New York, NY, USA
Eric Schefter was born in New Rochelle, NY in 1963, He received a Bachelor of Arts Degree in Film and Video from New York University in 1987. While studying at NYU his interests shifted from narrative film forms to abstract video and audio work. After graduating he produced his first video/audio installation Flow/Flux 88, supported in part by a Paul Lambert Video Production Award Grant.
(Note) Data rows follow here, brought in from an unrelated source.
-- ==== Sys2Proof/Laws/Finder.lean ====
section
/-! SUPPORT. One law for each operation of the match finder: from arrays that form a forest it answers, and what it
answers (43_match_finder R125, R126, R127). The descent of `insert_node` is a path, `Visit`; what it finds is said of the
path. -/
namespace Sys2Proof.Machine

/-- The three arrays are canonical and read as the functions `L`, `R`, `P`; the match is `ml`, `mp`. -/
structure Finder.Sees (t : Finder) (L R P : Nat → Nat) (ml : BitVec 5) (mp : Cursor) : Prop where
  wfl : Cells.wf Config.nilEntry Config.linkLast t.left
  wfr : Cells.wf Config.nilEntry Config.rightLast t.right
  wfp : Cells.wf Config.nilEntry Config.linkLast t.parent
  left : ∀ y, t.leftAt y = L y
  right : ∀ y, t.rightAt y = R y
  parent : ∀ y, t.parentAt y = P y
  ml_eq : t.ml = ml
  mp_eq : t.mp = mp

variable {t : Finder} {L R P : Nat → Nat} {ml : BitVec 5} {mp : Cursor} {key : Nat → Byte}

theorem Finder.Sees.getLeft (h : t.Sees L R P ml mp) {x : Nat} (hx : x ≤ 4096) : t.getLeft x = .ok (L x) := by
  rw [← h.left]; simp [Finder.getLeft, Finder.leftAt, hx, Config.linkLast]

theorem Finder.Sees.getRight (h : t.Sees L R P ml mp) {x : Nat} (hx : x ≤ 4352) : t.getRight x = .ok (R x) := by
  rw [← h.right]; simp [Finder.getRight, Finder.rightAt, hx, Config.rightLast]

theorem Finder.Sees.getParent (h : t.Sees L R P ml mp) {x : Nat} (hx : x ≤ 4096) : t.getParent x = .ok (P x) := by
  rw [← h.parent]; simp [Finder.getParent, Finder.parentAt, hx, Config.linkLast]

/-- A written array reads as the updated function. -/
theorem cells_upd {m : List (Nat × BitVec 13)} {f : Nat → Nat} (last : Nat) (hw : Cells.wf Config.nilEntry last m)
    (hf : ∀ y, (Cells.read Config.nilEntry m y).toNat = f y) {x v : Nat} (hv : v < 8192) (y : Nat) :
    (Cells.read Config.nilEntry (Cells.write Config.nilEntry m x (BitVec.ofNat 13 v)) y).toNat = upd f x v y := by
  rw [Cells.read_write _ _ _ _ _ hw.1]
  unfold upd
  split
  · simp only [BitVec.toNat_ofNat]; omega
  · exact hf y

theorem Finder.Sees.setLeft (h : t.Sees L R P ml mp) {x v : Nat} (hx : x ≤ 4096) (hv : v < 8192) :
    ∃ g, t.setLeft x v = .ok g ∧ g.Sees (upd L x v) R P ml mp :=
  ⟨_, if_pos hx, Cells.write_wf _ _ _ _ _ hx h.wfl, h.wfr, h.wfp,
    cells_upd _ h.wfl h.left hv, h.right, h.parent, h.ml_eq, h.mp_eq⟩

theorem Finder.Sees.setRight (h : t.Sees L R P ml mp) {x v : Nat} (hx : x ≤ 4352) (hv : v < 8192) :
    ∃ g, t.setRight x v = .ok g ∧ g.Sees L (upd R x v) P ml mp :=
  ⟨_, if_pos hx, h.wfl, Cells.write_wf _ _ _ _ _ hx h.wfr, h.wfp,
    h.left, cells_upd _ h.wfr h.right hv, h.parent, h.ml_eq, h.mp_eq⟩

theorem Finder.Sees.setParent (h : t.Sees L R P ml mp) {x v : Nat} (hx : x ≤ 4096) (hv : v < 8192) :
    ∃ g, t.setParent x v = .ok g ∧ g.Sees L R (upd P x v) ml mp :=
  ⟨_, if_pos hx, h.wfl, h.wfr, Cells.write_wf _ _ _ _ _ hx h.wfp,
    h.left, h.right, cells_upd _ h.wfp h.parent hv, h.ml_eq, h.mp_eq⟩

theorem Finder.Sees.congr {L' R' P'} (h : t.Sees L R P ml mp) (hl : ∀ y, L y = L' y) (hr : ∀ y, R y = R' y) (hp : ∀ y, P y = P' y) :
   t.Sees L' R' P' ml mp := ⟨h.wfl, h.wfr, h.wfp, fun y => (h.left y).trans (hl y), fun y => (h.right y).trans (hr y), fun y => (h.parent y).trans (hp y), h.ml_eq, h.mp_eq⟩

/-- The link to `p` is turned to `q`. -/
theorem Finder.Sees.relink (h : t.Sees L R P ml mp) {p q : Nat} (hp : p ≤ 4096) (hu : P p ≤ 4352) (hl : R (P p) ≠ p → P p ≤ 4096) (hq : q < 8192) :
    ∃ g, t.relink p q = .ok g ∧ g.Sees (fun y => if y = P p ∧ R (P p) ≠ p then q else L y)
      (fun y => if y = P p ∧ R (P p) = p then q else R y) P ml mp := by
  rw [Finder.relink, h.getParent hp, Res.ok_bind, h.getRight hu, Res.ok_bind]
  by_cases hc : R (P p) = p
  · rw [if_pos hc]
    obtain ⟨g, e, hg⟩ := h.setRight hu hq
    exact ⟨g, e, hg.congr (by intro y; simp [hc]) (by intro y; simp [hc, upd]) (fun _ => rfl)⟩
  · rw [if_neg hc]
    obtain ⟨g, e, hg⟩ := h.setLeft (hl hc) hq
    exact ⟨g, e, hg.congr (by intro y; simp [hc, upd]) (by intro y; simp [hc]) (fun _ => rfl)⟩

/-- The splice (43_match_finder R126). -/
theorem Finder.Sees.splice (h : t.Sees L R P ml mp) (f : Forest key L R P) {n q : Nat} (hn : n < 4096) (hP : P n = 4096)
    (hq : Mem P q) (hk : key q = key n) :
    ∃ g L' R' P', t.splice n q = .ok g ∧ g.Sees L' R' P' ml mp ∧ Forest key L' R' P' ∧
      Renamed L R P L' R' P' n q := by
  have q4 := hq.1
  obtain ⟨bl, br, bp, bq⟩ := f.bounds hq
  have a4 := f.parent q hq
  obtain ⟨rank, h6⟩ := f.acyclic
  have a6 := h6 q hq
  have a1 := f.left q hq
  have a2 := f.right q hq
  have nm : ¬ Mem P n := by simp [Mem, hP]
  have qn : q ≠ n := by grind
  have hPq : P q ≠ q := by clear f h h6; grind
  have hPn : P q ≠ n := by clear f h h6; grind
  have hLq : L q ≠ q := by clear f h h6; grind
  have hRq : R q ≠ q := by clear f h h6; grind
  clear a4 a6 a1 a2 h6
  obtain ⟨t1, e1, s1⟩ := h.setParent (x := n) (v := P q) (by omega) (by omega)
  obtain ⟨t2, e2, s2⟩ := s1.setLeft (x := n) (v := L q) (by omega) (by omega)
  obtain ⟨t3, e3, s3⟩ := s2.setRight (x := n) (v := R q) (by omega) (by omega)
  obtain ⟨t4, e4, s4⟩ := s3.setParent (x := L q) (v := n) (by omega) (by omega)
  obtain ⟨t5, e5, s5⟩ := s4.setParent (x := R q) (v := n) (by omega) (by omega)
  have P5 : upd (upd (upd P n (P q)) (L q) n) (R q) n q = P q := by unfold upd; grind
  have R5 : upd R n (R q) (P q) = R (P q) := by unfold upd; grind
  obtain ⟨t6, e6, s6⟩ := s5.relink (p := q) (q := n) (by omega) (by rw [P5]; omega) (by rw [P5, R5]; omega) (by omega)
  rw [P5, R5] at s6
  obtain ⟨t7, e7, s7⟩ := s6.setParent (x := q) (v := 4096) (by omega) (by omega)
  have hs := f.splice hn hP hq hk (fun y => rfl) (fun y => rfl) (fun y => rfl)
  refine ⟨t7, _, _, _, ?_, s7.congr ?_ ?_ ?_, hs⟩
  · rw [Finder.splice, h.getParent (by omega), Res.ok_bind, h.getLeft (by omega), Res.ok_bind, h.getRight (by omega), Res.ok_bind,
      e1, Res.ok_bind, e2, Res.ok_bind, e3, Res.ok_bind, e4, Res.ok_bind, e5, Res.ok_bind, e6, Res.ok_bind, e7]
  · intro y; unfold upd; rfl
  · intro y; unfold upd; rfl
  · intro y; unfold upd; rfl

/-- The walk to the rightmost node ends (43_match_finder R127). -/
theorem Finder.Sees.rightmost (h : t.Sees L R P ml mp) (f : Forest key L R P) {rank : Nat → Nat}
    (hr : ∀ n, Mem P n → Mem P (P n) → rank (P n) < rank n) (fuel : Nat) {q : Nat} (hq : Mem P q) (hu : Mem P (P q))
    (hRu : R (P q) = q) (hf : below P rank (rank q) ≤ fuel) :
    ∃ z, Machine.rightmost fuel t q = .ok z ∧ Mem P z ∧ R z = 4096 ∧ Mem P (P z) ∧ R (P z) = z ∧ key z = key (P q) ∧
      rank (P q) ≤ rank (P z) ∧ Und P q z ∧
      ∀ lt : Nat → Nat → Prop, (∀ x y z, lt x y → lt y z → lt x z) → InOrder lt L R P →
        ∀ y, Mem P y → y ≠ z → Und P q y → lt y z := by
  induction fuel generalizing q with
  | zero =>
    have := below_lt (b := rank q) hq (Nat.le_refl _)
    omega
  | succ fuel ih =>
    have q4 := hq.1
    have kq := f.key_eq hq hu
    have rq := hr q hq hu
    rw [Machine.rightmost, h.getRight (by omega), Res.ok_bind]
    by_cases e : R q = Config.nil
    · rw [if_pos e]
      refine ⟨q, rfl, hq, e, hu, hRu, kq, Nat.le_refl _, .self, fun lt _ o y my yq u => ?_⟩
      rcases u.cases_member f hq with c | c | c
      · exact absurd c yq
      · exact o.left q y hq my c
      · exact absurd my fun my => Und.nil (show Und P 4096 y from (show R q = 4096 from e) ▸ c) my
    · rw [if_neg e]
      obtain ⟨m, Pe⟩ := f.right q hq e
      have r2 := hr _ m (by rw [Pe]; exact hq)
      rw [Pe] at r2
      have b1 := below_lt (b := rank q) hq (Nat.le_refl _)
      have b2 : below P rank (rank (R q)) ≤ below P rank (rank q + 1) := below_mono r2
      obtain ⟨z, e1, m1, e2, m2, e3, k, r3, u3, last⟩ := ih m (by rw [Pe]; exact hq) (by rw [Pe]) (by omega)
      rw [Pe] at k r3
      refine ⟨z, e1, m1, e2, m2, e3, k.trans kq, by omega, u3.of_child m Pe, fun lt tr o y my yz u => ?_⟩
      have qz := o.right q z hq m1 u3
      rcases u.cases_member f hq with c | c | c
      · exact c ▸ qz
      · exact tr _ _ _ (o.left q y hq my c) qz
      · exact last lt tr o y my yz c

/-- `delete_node` (43_match_finder R127). -/
theorem Finder.Sees.deleteNode (h : t.Sees L R P ml mp) (f : Forest key L R P) (p : Cursor) :
    ∃ g L' R' P', Machine.deleteNode p t = .ok g ∧ g.Sees L' R' P' ml mp ∧ Forest key L' R' P' ∧
      (∀ y, Mem P' y ↔ Mem P y ∧ y ≠ p.toNat) ∧ (¬ Mem P p.toNat → g = t) ∧
      ∀ lt : Nat → Nat → Prop, (∀ x, ¬ lt x x) → (∀ x y z, lt x y → lt y z → lt x z) → InOrder lt L R P →
        InOrder lt L' R' P' := by
  have p4 := p.isLt
  generalize hp : p.toNat = p at p4
  rw [Machine.deleteNode, hp, h.getParent (by omega), Res.ok_bind]
  by_cases e : P p = Config.nil
  · rw [if_pos e]
    have nm : ¬ Mem P p := fun m => m.2 e
    exact ⟨t, L, R, P, rfl, h, f, fun y => ⟨fun m => ⟨m, fun e => nm (e ▸ m)⟩, fun m => m.1⟩, fun _ => rfl,
      fun _ _ _ o => o⟩
  rw [if_neg e]
  have mpp : Mem P p := ⟨by omega, e⟩
  obtain ⟨bl, br, bp, bq⟩ := f.bounds mpp
  obtain ⟨rank, hr⟩ := f.acyclic
  have a1 := f.left p mpp
  have a2 := f.right p mpp
  have a4 := f.parent p mpp
  have a5 := f.distinct p mpp
  have a6 := hr p mpp
  have Ppp : P p ≠ p := by clear f h hr; grind
  have hLp : L p ≠ p := by clear f h hr; grind
  have hRp : R p ≠ p := by clear f h hr; grind
  rw [h.getLeft (by omega), Res.ok_bind, h.getRight (by omega), Res.ok_bind]
  -- the last three writes
  have last : ∀ (u : Finder) (Lu Ru Pu : Nat → Nat) (q : Nat), u.Sees Lu Ru Pu ml mp → q ≤ 4096 → Pu p = P p → q ≠ p →
      (Ru (P p) = p → P p ≤ 4352) → (Ru (P p) ≠ p → P p ≤ 4096) →
      ∃ g, (u.setParent q (P p) >>= fun t => t.relink p q >>= fun t => t.setParent p Config.nil) = .ok g ∧
        g.Sees (fun y => if y = P p ∧ Ru (P p) ≠ p then q else Lu y) (fun y => if y = P p ∧ Ru (P p) = p then q else Ru y)
          (fun y => if y = p then 4096 else if y = q then P p else Pu y) ml mp := by
    intro u Lu Ru Pu q su hq hP hqp _ hb
    obtain ⟨t1, e1, s1⟩ := su.setParent (x := q) (v := P p) hq (by omega)
    have P1 : upd Pu q (P p) p = P p := by unfold upd; rw [if_neg hqp.symm, hP]
    obtain ⟨t2, e2, s2⟩ := s1.relink (p := p) (q := q) (by omega) (by rw [P1]; omega) (by rw [P1]; omega) (by omega)
    rw [P1] at s2
    obtain ⟨t3, e3, s3⟩ := s2.setParent (x := p) (v := 4096) (by omega) (by omega)
    refine ⟨t3, ?_, s3.congr (fun _ => rfl) (fun _ => rfl) (fun y => by unfold upd; rfl)⟩
    rw [e1, Res.ok_bind, e2, Res.ok_bind]
    exact e3
  by_cases er : R p = Config.nil
  · rw [if_pos er]
    obtain ⟨g, eg, sg⟩ := last t L R P (L p) h (by omega) rfl hLp (fun _ => bp) (fun x => (bq x).le)
    obtain ⟨fg, hx⟩ := f.unhook mpp (q := L p) (.inl ⟨er, rfl⟩) (fun y => rfl) (fun y => rfl) (fun y => rfl)
    exact ⟨g, _, _, _, eg, sg, fg, hx.mem, fun n => absurd mpp n, fun _ _ _ o =>
      (o.unhook f mpp (.inl ⟨er, rfl⟩) hx).1⟩
  rw [if_neg er]
  by_cases el : L p = Config.nil
  · rw [if_pos el]
    obtain ⟨g, eg, sg⟩ := last t L R P (R p) h (by omega) rfl hRp (fun _ => bp) (fun x => (bq x).le)
    obtain ⟨fg, hx⟩ := f.unhook mpp (q := R p) (.inr ⟨el, rfl⟩) (fun y => rfl) (fun y => rfl) (fun y => rfl)
    exact ⟨g, _, _, _, eg, sg, fg, hx.mem, fun n => absurd mpp n, fun _ _ _ o =>
      (o.unhook f mpp (.inr ⟨el, rfl⟩) hx).1⟩
  rw [if_neg el]
  obtain ⟨ml', Pl⟩ := a1 el
  obtain ⟨mr', Pr⟩ := a2 er
  have l4 := ml'.1
  have r4 := mr'.1
  have dist := a5 el
  have kl := f.key_eq ml' (by rw [Pl]; exact mpp)
  rw [Pl] at kl
  have rl := hr _ ml' (by rw [Pl]; exact mpp)
  rw [Pl] at rl
  obtain ⟨bll, blr, _, _⟩ := f.bounds ml'
  rw [Finder.promote, h.getRight (by omega), Res.ok_bind]
  by_cases elr : R (L p) = Config.nil
  · rw [if_pos elr, Res.ok_bind]
    obtain ⟨t1, e1, s1⟩ := h.setRight (x := L p) (v := R p) (by omega) (by omega)
    obtain ⟨t2, e2, s2⟩ := s1.setParent (x := R p) (v := L p) (by omega) (by omega)
    have hPl : P p ≠ L p := by clear last f h hr; grind
    have R1 : upd R (L p) (R p) (P p) = R (P p) := by unfold upd; rw [if_neg hPl]
    obtain ⟨g, eg, sg⟩ := last t2 _ _ _ (L p) s2 (by omega) (by unfold upd; rw [if_neg hRp.symm]) hLp
      (fun _ => bp) (by rw [R1]; exact fun x => (bq x).le)
    rw [R1] at sg
    obtain ⟨fg, mg, L1, R1, P1, f1, h1, h2⟩ := f.promoteLeft mpp rfl el er elr (fun y => rfl) (fun y => rfl) (fun y => rfl)
    refine ⟨g, _, _, _, ?_, sg.congr (fun _ => rfl) (fun y => by unfold upd; rfl) (fun y => by unfold upd; rfl), fg, mg,
      fun n => absurd mpp n, fun lt irr tr o => o.promote f irr tr mpp ml' hLp .self elr (fun y my yl u => ?_) f1 h1 h2 ?_⟩
    rotate_left
    · rcases u.cases_member f ml' with c | c | c
      · exact absurd c yl
      · exact o.left _ y ml' my c
      · exact absurd my fun my => Und.nil (show Und P 4096 y from (show R (L p) = 4096 from elr) ▸ c) my
    · by_contra e
      exact ((h1.mem (L p)).1 ⟨l4, e⟩).2 rfl
    simp only [e1, e2, Res.ok_bind]
    exact eg
  · rw [if_neg elr]
    obtain ⟨mlr, Plr⟩ := f.right _ ml' elr
    obtain ⟨q, eq, mq, Rq, mu, Ru, kq, rq, uq, lastq⟩ := h.rightmost f hr walkMax mlr (by rw [Plr]; exact ml') (by rw [Plr])
      (Nat.le_trans (below_le _ _ _) (by simp [walkMax]))
    rw [Plr] at rq kq
    have q4 := mq.1
    have u4 := mu.1
    obtain ⟨bql, bqr, _, _⟩ := f.bounds mq
    have rqu := hr q mq mu
    have rlp : Mem P (P p) → rank (P p) < rank p := a6
    have qp : q ≠ p := by rintro rfl; omega
    have qu : P q ≠ p := by intro x; rw [x] at rq; omega
    have ql : q ≠ L p := by rintro rfl; rw [Pl] at qu; exact qu rfl
    have uPp : P q ≠ P p := by intro x; rw [← x] at rlp; have := rlp mu; omega
    have qPp : q ≠ P p := by intro x; rw [← x] at rlp; have := rlp mq; omega
    have mql := f.left q mq
    have lqp : L q ≠ p := by intro x; rw [x] at mql; have := (mql (by omega)).2; exact qPp this.symm
    have hqr : q ≠ R p := by rintro rfl; exact qu Pr
    have lqR : L q ≠ R p := by
      intro x; rw [x] at mql; have := (mql (by omega)).2; rw [Pr] at this; exact qp this.symm
    have lqL : L q ≠ L p := by
      intro x; rw [x] at mql; have := (mql (by omega)).2; rw [Pl] at this; exact qp this.symm
    have lqq : L q ≠ q := by
      intro x; rw [x] at mql; have := (mql (by omega)).2; rw [this] at rqu; omega
    obtain ⟨t1, e1, s1⟩ := h.setRight (x := P q) (v := L q) (by omega) (by omega)
    obtain ⟨t2, e2, s2⟩ := s1.setParent (x := L q) (v := P q) (by omega) (by omega)
    obtain ⟨t3, e3, s3⟩ := s2.setLeft (x := q) (v := L p) (by omega) (by omega)
    obtain ⟨t4, e4, s4⟩ := s3.setParent (x := L p) (v := q) (by omega) (by omega)
    obtain ⟨t5, e5, s5⟩ := s4.setRight (x := q) (v := R p) (by omega) (by omega)
    obtain ⟨t6, e6, s6⟩ := s5.setParent (x := R p) (v := q) (by omega) (by omega)
    have R1 : upd (upd R (P q) (L q)) q (R p) (P p) = R (P p) := by
      unfold upd; rw [if_neg qPp.symm, if_neg uPp.symm]
    obtain ⟨g, eg, sg⟩ := last t6 _ _ _ q s6 (by omega)
      (by unfold upd; rw [if_neg hRp.symm, if_neg hLp.symm, if_neg lqp.symm]) qp
      (fun _ => bp) (by rw [R1]; exact fun x => (bq x).le)
    rw [R1] at sg
    obtain ⟨fg, mg, L1, R1, P1, f1, h1, h2⟩ := f.promoteRightmost mpp el er mq Rq (kq.trans kl) mu Ru qp qu ql uPp qPp
      (fun y => rfl) (fun y => rfl) (fun y => rfl)
    refine ⟨g, _, _, _, ?_, sg.congr (fun y => by unfold upd; rfl) (fun y => by unfold upd; rfl) (fun y => by unfold upd; rfl), fg, mg,
      fun n => absurd mpp n, fun lt irr tr o => o.promote f irr tr mpp mq qp (uq.of_child mlr Plr) Rq (fun y my yq u => ?_)
        f1 h1 h2 ?_⟩
    rotate_left
    · have lq := o.right _ q ml' mq uq
      rcases u.cases_member f ml' with c | c | c
      · exact c ▸ lq
      · exact tr _ _ _ (o.left _ y ml' my c) lq
      · exact lastq lt tr o y my yq c
    · by_contra e
      exact ((h1.mem q).1 ⟨q4, e⟩).2 rfl
    simp only [eq, h.getParent (x := q) (by omega), h.getLeft (x := q) (by omega), e1, e2, e3, e4, e5, e6, Res.ok_bind]
    exact eg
In order to approach electronic based art as a fluid medium (e.g. painting) he then began to acquire the tools necessary to create the work outside of the pressures of commercial studios.
In 1989 he co organized, with two other artists, XFH, an artist run gallery and petrie dish for underground culture in New York City. There he curated film and video screenings, and created several audio and video installations. Through XFH, Eric met electronic musician Charles Cohen, with whom he formed The Luminists in 1990. Elaborating upon previous experiments with highly processed video feedback, Eric took his work out of the context of the studio into a live performance milieu.
With The Luminists he began developing real-time improvisations of abstract video and audio, performed live in front of an audience In early 1991, Eric co founded the intermedia performance group 77 Hz (with Benton Bainbridge, Phil Bonner, Jonathan Giles, and Michael Schell). 77 Hz was primarily a performance project featuring live creation and manipulation of video images, combined with electronic music and theatrical performances.
Also in 1991 he was an artist-in-residence at the Interactive Telecommunications Program at New York University, and completed the video wall tape Burning Bush. In 1992 Eric Co-founded ESMP (Evolution of Sensory and Metabolic Probabilities) with MR Petit & P. Bonner, a multimedia performance group, utilizing electronic music, computer processed video, and anthropomorphic robotics. Eric left 77 Hz in 1993, and formed another performance duo, Diver Gone, with Jonathan Giles in 1994.
Diver Gone worked with electronic media but the impulses were more DADA collage than previous projects: they often worked with visual and aural cut-ups of obscure popular culture. Eric ventured into the medium of CD ROM in 1995, co producing North Country an interactive narrative written by Helen Thorington and produced by New Radio and Performing Arts. He later co-created (design and HTML programming) the World Wide Web version of North Country, as well as assisting with the Turbulence Artist’s Web Site and designing the interface for Turbulence’s 9 Points of Entry project.
In 1997 Eric moved from New York to Berlin, Germany and began work with choreographer and intermedia director Frauke Havemann. He has been technical director of Havemann’s productions starting with Tripping on the Tongue in 1998 until the present day. In 2000 they collaborated on the video installations Lizard’s Lounge and Excerpts From. In 2002 they formed the production group ON AIR (www.onairproductions.info) with performer Neal Wach. Since then, a series of works have been developed which investigate the flux and friction between Live-performance (human time, transformation/ change) and pre-recorded material (mechanical/digital time, the option for endless repetition).
Within these parameters of narrative and multi-layered montage the audience becomes co-producer, co-writer, co-storyteller. Performances include Hotel Radio (2002), Leatherback (2004) and Truckers and Trackers (2006), as well as the installations Carwash (2002) and A Number (2007). ON AIR has performed in numerous festivals and performance spaces throughout Europe. Since 1998 he has also worked as a video and film editor in Germany on documentary films such as. “Gendernauts” by Monika Treut, and “The Nomi Song” by Andrew Horn.
North Country is a mystery based on the discovery of an unidentified skeleton in upstate New York.